-- ==== Sys2Proof/Laws/KeepsRun.lean ====
section
/-! SUPPORT. No operation of these files touches what waits, the canonical form of memory and registers, or the free values
drawn: Items, Power, Icu, Image, Validate, Xfm, Security, Mez, Queue, Cold, Complete. -/

namespace Sys2Proof.Machine

/-! ## Items -/

theorem abandonItem_keeps {s0 : State} {s : Machine.State} (h1 : Keeps s0 s) {r : CmdRef} {i : ℕ} :
    Keeps s0 (abandonItem s r i) := by
  unfold abandonItem
  split
  · rename_i x4 x5
    assumption
  · rename_i x6 x7 x8
    apply all_ite (P := Keeps s0)
    · assumption
    · apply all_ite (P := Keeps s0)
      · apply dropItems_keeps
        apply endCmd_keeps
        assumption
      · apply updJob_keeps
        assumption

theorem combineTile_keeps {s0 : State} {s : Machine.State} (h1 : Keeps s0 s) {r : CmdRef} {c : Cmd} {i : ℕ} :
    Keeps s0 (combineTile s r c i) := by
  unfold combineTile
  apply all_ite (P := Keeps s0)
  · extract_lets +onlyGivenNames x5
    clear_value x5
    split
    · rename_i x6 x7
      assumption
    · rename_i x8 x9 x10 x11
      extract_lets +onlyGivenNames x12
      clear_value x12
      split
      rename_i x13 x14 x15 x16
      have h17 := all_of_eq (P := AtFst (Keeps s0)) x16 (by
          apply attnPutAll_keeps
          assumption)
      apply putGather_keeps
      assumption
  · extract_lets +onlyGivenNames x18
    clear_value x18
    extract_lets +onlyGivenNames x19
    clear_value x19
    split
    rename_i x20 x21 x22 x23 x24 x25
    have h26 := all_of_eq (P := AtFst (AtFst (Keeps s0))) x25 (by
        apply PCtx.drainRows_keeps
        apply AtFst.mk
        assumption)
    extract_lets +onlyGivenNames x27
    have h28 : Keeps s0 x27 := by
      unfold x27
      apply all_ite (P := Keeps s0)
      · apply PCtx.mergeBest_keeps
        assumption
      · assumption
    clear_value x27
    apply putGather_keeps
    assumption

theorem directItem_keeps {s0 : State} {s : Machine.State} (h1 : Keeps s0 s) {r : CmdRef} {c : Cmd} {i : ℕ} :
    ExcAll (Keeps s0) (directItem s r c i) := by
  unfold directItem
  apply all_ite (P := ExcAll (Keeps s0))
  · split
    · rename_i x5 x6 x7
      exact ExcAll.error
    · rename_i x8 x9
      apply ExcAll.ok
      apply packItem_keeps
      assumption
  · extract_lets +onlyGivenNames x10
    clear_value x10
    apply all_ite (P := ExcAll (Keeps s0))
    · apply expandTile_keeps
      assumption
    · apply unstaged_keeps
      · assumption
      · intro x11 x12
        apply expandTile_keeps
        assumption

theorem drainHeldRows_keeps {s0 : State} {s : Machine.State} (h1 : Keeps s0 s) {hd : Held} {n : ℕ} :
    AtFst (Keeps s0) (drainHeldRows s hd n) := by
  unfold drainHeldRows
  split
  · rename_i x4 x5
    apply AtFst.mk
    assumption
  · rename_i x6 x7 x8
    apply all_ite (P := AtFst (Keeps s0))
    · extract_lets +onlyGivenNames x9
      clear_value x9
      split
      · rename_i x10 x11
        apply AtFst.mk
        assumption
      · rename_i x12 x13 x14 x15
        apply all_ite (P := AtFst (Keeps s0))
        · apply AtFst.mk
          assumption
        · extract_lets +onlyGivenNames x16
          clear_value x16
          split
          rename_i x17 x18 x19 x20 x21 x22
          have h23 := all_of_eq (P := AtFst (Keeps s0)) x22 (by
              apply attnDrain_keeps
              apply AtFst.mk
              assumption)
          apply AtFst.mk
          apply putGather_keeps
          assumption
    · extract_lets +onlyGivenNames x24
      clear_value x24
      apply all_ite (P := AtFst (Keeps s0))
      · extract_lets +onlyGivenNames x25
        clear_value x25
        split
        · rename_i x26 x27 x28
          apply AtFst.mk
          assumption
        · rename_i x29 x30
          extract_lets +onlyGivenNames x31
          have h32 : Keeps s0 x31 := by
            unfold x31
            apply all_foldl (P := Keeps s0)
            · intro x33 x34 x35
              apply PCtx.putPartial_keeps
              assumption
            · assumption
          clear_value x31
          apply AtFst.mk
          apply spansWrote_keeps
          assumption
      · split
        rename_i x36 x37 x38 x39 x40 x41
        have h42 := all_of_eq (P := AtFst (AtFst (Keeps s0))) x41 (by
            apply PCtx.drainRows_keeps
            apply AtFst.mk
            assumption)
        apply AtFst.mk
        apply putGather_keeps
        assumption

theorem drainTread_keeps {s0 : State} {s : Machine.State} (h1 : Keeps s0 s) {t : ℕ} {n : ℕ} :
    Keeps s0 (drainTread s t n) := by
  unfold drainTread
  split
  · rename_i x4 x5
    assumption
  · rename_i x6 x7 x8
    split
    · rename_i x9 x10 x11 x12 x13 x14
      have h15 := all_of_eq (P := AtFst (Keeps s0)) x14 (by
          apply drainHeldRows_keeps
          assumption)
      apply failCmd_keeps
      assumption
    · rename_i x16 x17 x18 x19 x20 x21
      have h22 := all_of_eq (P := AtFst (Keeps s0)) x21 (by
          apply drainHeldRows_keeps
          assumption)
      apply setT_keeps
      assumption

theorem execGroupBlockFetch_keeps {s0 : State} {r : CmdRef} {f : BlockFetch} {s : Machine.State} (h3 : Keeps s0 s) :
    OutKeeps s0 (execGroupBlockFetch r f s) := by
  unfold execGroupBlockFetch
  apply guardUnit_keeps
  split
  · rename_i x4 x5
    apply OutKeeps.next
    assumption
  · rename_i x6 x7 x8
    split
    · rename_i x9 x10
      apply OutKeeps.next
      assumption
    · rename_i x11 x12 x13
      extract_lets +onlyGivenNames x14
      clear_value x14
      extract_lets +onlyGivenNames x15
      clear_value x15
      extract_lets +onlyGivenNames x16
      have h17 : Keeps s0 x16 := by
        unfold x16
        apply updJob_keeps
        assumption
      clear_value x16
      apply all_ite (P := OutKeeps s0)
      · apply OutKeeps.next
        assumption
      · apply OutKeeps.next
        apply updJob_keeps
        assumption

theorem forceTread_keeps {s0 : State} {s : Machine.State} (h1 : Keeps s0 s) {t : ℕ} :
    Keeps s0 (forceTread s t) := by
  unfold forceTread
  extract_lets +onlyGivenNames x3
  clear_value x3
  extract_lets +onlyGivenNames x4
  have h5 : Keeps s0 x4 := by
    unfold x4
    apply setT_keeps
    assumption
  clear_value x4
  extract_lets +onlyGivenNames x6
  have h7 : Keeps s0 x6 := by
    unfold x6
    apply all_foldl (P := Keeps s0)
    · intro x8 x9 x10
      apply abandonItem_keeps
      assumption
    · assumption
  clear_value x6
  extract_lets +onlyGivenNames x11
  have h12 : Keeps s0 x11 := by
    unfold x11
    split
    · rename_i x13 x14 x15
      apply abandonItem_keeps
      assumption
    · rename_i x16 x17
      assumption
  clear_value x11
  extract_lets +onlyGivenNames x18
  have h19 : Keeps s0 x18 := by
    unfold x18
    apply treadStatus_keeps
    assumption
  clear_value x18
  apply all_ite (P := Keeps s0)
  · assumption
  · apply setF_keeps
    assumption

theorem groupPassed_keeps {s0 : State} {s : Machine.State} (h1 : Keeps s0 s) {r : CmdRef} {i : ℕ} :
    Keeps s0 (groupPassed s r i) := by
  unfold groupPassed
  split
  · rename_i x4 x5
    assumption
  · rename_i x6 x7 x8
    apply all_ite (P := Keeps s0)
    · assumption
    · extract_lets +onlyGivenNames x9
      clear_value x9
      apply updJob_keeps
      assumption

==============================

> **Prompt**: All entries above should be duplicated exactly, none omitted.

> **Finished exercise**:
-- ==== Sys2Proof/Laws/KeepsRun.lean ====
section
/-! SUPPORT. No operation of these files touches what waits, the canonical form of memory and registers, or the free values
drawn: Items, Power, Icu, Image, Validate, Xfm, Security, Mez, Queue, Cold, Complete. -/

namespace Sys2Proof.Machine

/-! ## Items -/

theorem abandonItem_keeps {s0 : State} {s : Machine.State} (h1 : Keeps s0 s) {r : CmdRef} {i : ℕ} :
    Keeps s0 (abandonItem s r i) := by
  unfold abandonItem
  split
  · rename_i x4 x5
    assumption
  · rename_i x6 x7 x8
    apply all_ite (P := Keeps s0)
    · assumption
    · apply all_ite (P := Keeps s0)
      · apply dropItems_keeps
        apply endCmd_keeps
        assumption
      · apply updJob_keeps
        assumption

theorem combineTile_keeps {s0 : State} {s : Machine.State} (h1 : Keeps s0 s) {r : CmdRef} {c : Cmd} {i : ℕ} :
    Keeps s0 (combineTile s r c i) := by
  unfold combineTile
  apply all_ite (P := Keeps s0)
  · extract_lets +onlyGivenNames x5
    clear_value x5
    split
    · rename_i x6 x7
      assumption
    · rename_i x8 x9 x10 x11
      extract_lets +onlyGivenNames x12
      clear_value x12
      split
      rename_i x13 x14 x15 x16
      have h17 := all_of_eq (P := AtFst (Keeps s0)) x16 (by
          apply attnPutAll_keeps
          assumption)
      apply putGather_keeps
      assumption
  · extract_lets +onlyGivenNames x18
    clear_value x18
    extract_lets +onlyGivenNames x19
    clear_value x19
    split
    rename_i x20 x21 x22 x23 x24 x25
    have h26 := all_of_eq (P := AtFst (AtFst (Keeps s0))) x25 (by
        apply PCtx.drainRows_keeps
        apply AtFst.mk
        assumption)
    extract_lets +onlyGivenNames x27
    have h28 : Keeps s0 x27 := by
      unfold x27
      apply all_ite (P := Keeps s0)
      · apply PCtx.mergeBest_keeps
        assumption
      · assumption
    clear_value x27
    apply putGather_keeps
    assumption

theorem directItem_keeps {s0 : State} {s : Machine.State} (h1 : Keeps s0 s) {r : CmdRef} {c : Cmd} {i : ℕ} :
    ExcAll (Keeps s0) (directItem s r c i) := by
  unfold directItem
  apply all_ite (P := ExcAll (Keeps s0))
  · split
    · rename_i x5 x6 x7
      exact ExcAll.error
    · rename_i x8 x9
      apply ExcAll.ok
      apply packItem_keeps
      assumption
  · extract_lets +onlyGivenNames x10
    clear_value x10
    apply all_ite (P := ExcAll (Keeps s0))
    · apply expandTile_keeps
      assumption
    · apply unstaged_keeps
      · assumption
      · intro x11 x12
        apply expandTile_keeps
        assumption

theorem drainHeldRows_keeps {s0 : State} {s : Machine.State} (h1 : Keeps s0 s) {hd : Held} {n : ℕ} :
    AtFst (Keeps s0) (drainHeldRows s hd n) := by
  unfold drainHeldRows
  split
  · rename_i x4 x5
    apply AtFst.mk
    assumption
  · rename_i x6 x7 x8
    apply all_ite (P := AtFst (Keeps s0))
    · extract_lets +onlyGivenNames x9
      clear_value x9
      split
      · rename_i x10 x11
        apply AtFst.mk
        assumption
      · rename_i x12 x13 x14 x15
        apply all_ite (P := AtFst (Keeps s0))
        · apply AtFst.mk
          assumption
        · extract_lets +onlyGivenNames x16
          clear_value x16
          split
          rename_i x17 x18 x19 x20 x21 x22
          have h23 := all_of_eq (P := AtFst (Keeps s0)) x22 (by
              apply attnDrain_keeps
              apply AtFst.mk
              assumption)
          apply AtFst.mk
          apply putGather_keeps
          assumption
    · extract_lets +onlyGivenNames x24
      clear_value x24
      apply all_ite (P := AtFst (Keeps s0))
      · extract_lets +onlyGivenNames x25
        clear_value x25
        split
        · rename_i x26 x27 x28
          apply AtFst.mk
          assumption
        · rename_i x29 x30
          extract_lets +onlyGivenNames x31
          have h32 : Keeps s0 x31 := by
            unfold x31
            apply all_foldl (P := Keeps s0)
            · intro x33 x34 x35
              apply PCtx.putPartial_keeps
              assumption
            · assumption
          clear_value x31
          apply AtFst.mk
          apply spansWrote_keeps
          assumption
      · split
        rename_i x36 x37 x38 x39 x40 x41
        have h42 := all_of_eq (P := AtFst (AtFst (Keeps s0))) x41 (by
            apply PCtx.drainRows_keeps
            apply AtFst.mk
            assumption)
        apply AtFst.mk
        apply putGather_keeps
        assumption

theorem drainTread_keeps {s0 : State} {s : Machine.State} (h1 : Keeps s0 s) {t : ℕ} {n : ℕ} :
    Keeps s0 (drainTread s t n) := by
  unfold drainTread
  split
  · rename_i x4 x5
    assumption
  · rename_i x6 x7 x8
    split
    · rename_i x9 x10 x11 x12 x13 x14
      have h15 := all_of_eq (P := AtFst (Keeps s0)) x14 (by
          apply drainHeldRows_keeps
          assumption)
      apply failCmd_keeps
      assumption
    · rename_i x16 x17 x18 x19 x20 x21
      have h22 := all_of_eq (P := AtFst (Keeps s0)) x21 (by
          apply drainHeldRows_keeps
          assumption)
      apply setT_keeps
      assumption

theorem execGroupBlockFetch_keeps {s0 : State} {r : CmdRef} {f : BlockFetch} {s : Machine.State} (h3 : Keeps s0 s) :
    OutKeeps s0 (execGroupBlockFetch r f s) := by
  unfold execGroupBlockFetch
  apply guardUnit_keeps
  split
  · rename_i x4 x5
    apply OutKeeps.next
    assumption
  · rename_i x6 x7 x8
    split
    · rename_i x9 x10
      apply OutKeeps.next
      assumption
    · rename_i x11 x12 x13
      extract_lets +onlyGivenNames x14
      clear_value x14
      extract_lets +onlyGivenNames x15
      clear_value x15
      extract_lets +onlyGivenNames x16
      have h17 : Keeps s0 x16 := by
        unfold x16
        apply updJob_keeps
        assumption
      clear_value x16
      apply all_ite (P := OutKeeps s0)
      · apply OutKeeps.next
        assumption
      · apply OutKeeps.next
        apply updJob_keeps
        assumption

theorem forceTread_keeps {s0 : State} {s : Machine.State} (h1 : Keeps s0 s) {t : ℕ} :
    Keeps s0 (forceTread s t) := by
  unfold forceTread
  extract_lets +onlyGivenNames x3
  clear_value x3
  extract_lets +onlyGivenNames x4
  have h5 : Keeps s0 x4 := by
    unfold x4
    apply setT_keeps
    assumption
  clear_value x4
  extract_lets +onlyGivenNames x6
  have h7 : Keeps s0 x6 := by
    unfold x6
    apply all_foldl (P := Keeps s0)
    · intro x8 x9 x10
      apply abandonItem_keeps
      assumption
    · assumption
  clear_value x6
  extract_lets +onlyGivenNames x11
  have h12 : Keeps s0 x11 := by
    unfold x11
    split
    · rename_i x13 x14 x15
      apply abandonItem_keeps
      assumption
    · rename_i x16 x17
      assumption
  clear_value x11
  extract_lets +onlyGivenNames x18
  have h19 : Keeps s0 x18 := by
    unfold x18
    apply treadStatus_keeps
    assumption
  clear_value x18
  apply all_ite (P := Keeps s0)
  · assumption
  · apply setF_keeps
    assumption

theorem groupPassed_keeps {s0 : State} {s : Machine.State} (h1 : Keeps s0 s) {r : CmdRef} {i : ℕ} :
    Keeps s0 (groupPassed s r i) := by
  unfold groupPassed
  split
  · rename_i x4 x5
    assumption
  · rename_i x6 x7 x8
    apply all_ite (P := Keeps s0)
    · assumption
    · extract_lets +onlyGivenNames x9
      clear_value x9
      apply updJob_keeps
      assumption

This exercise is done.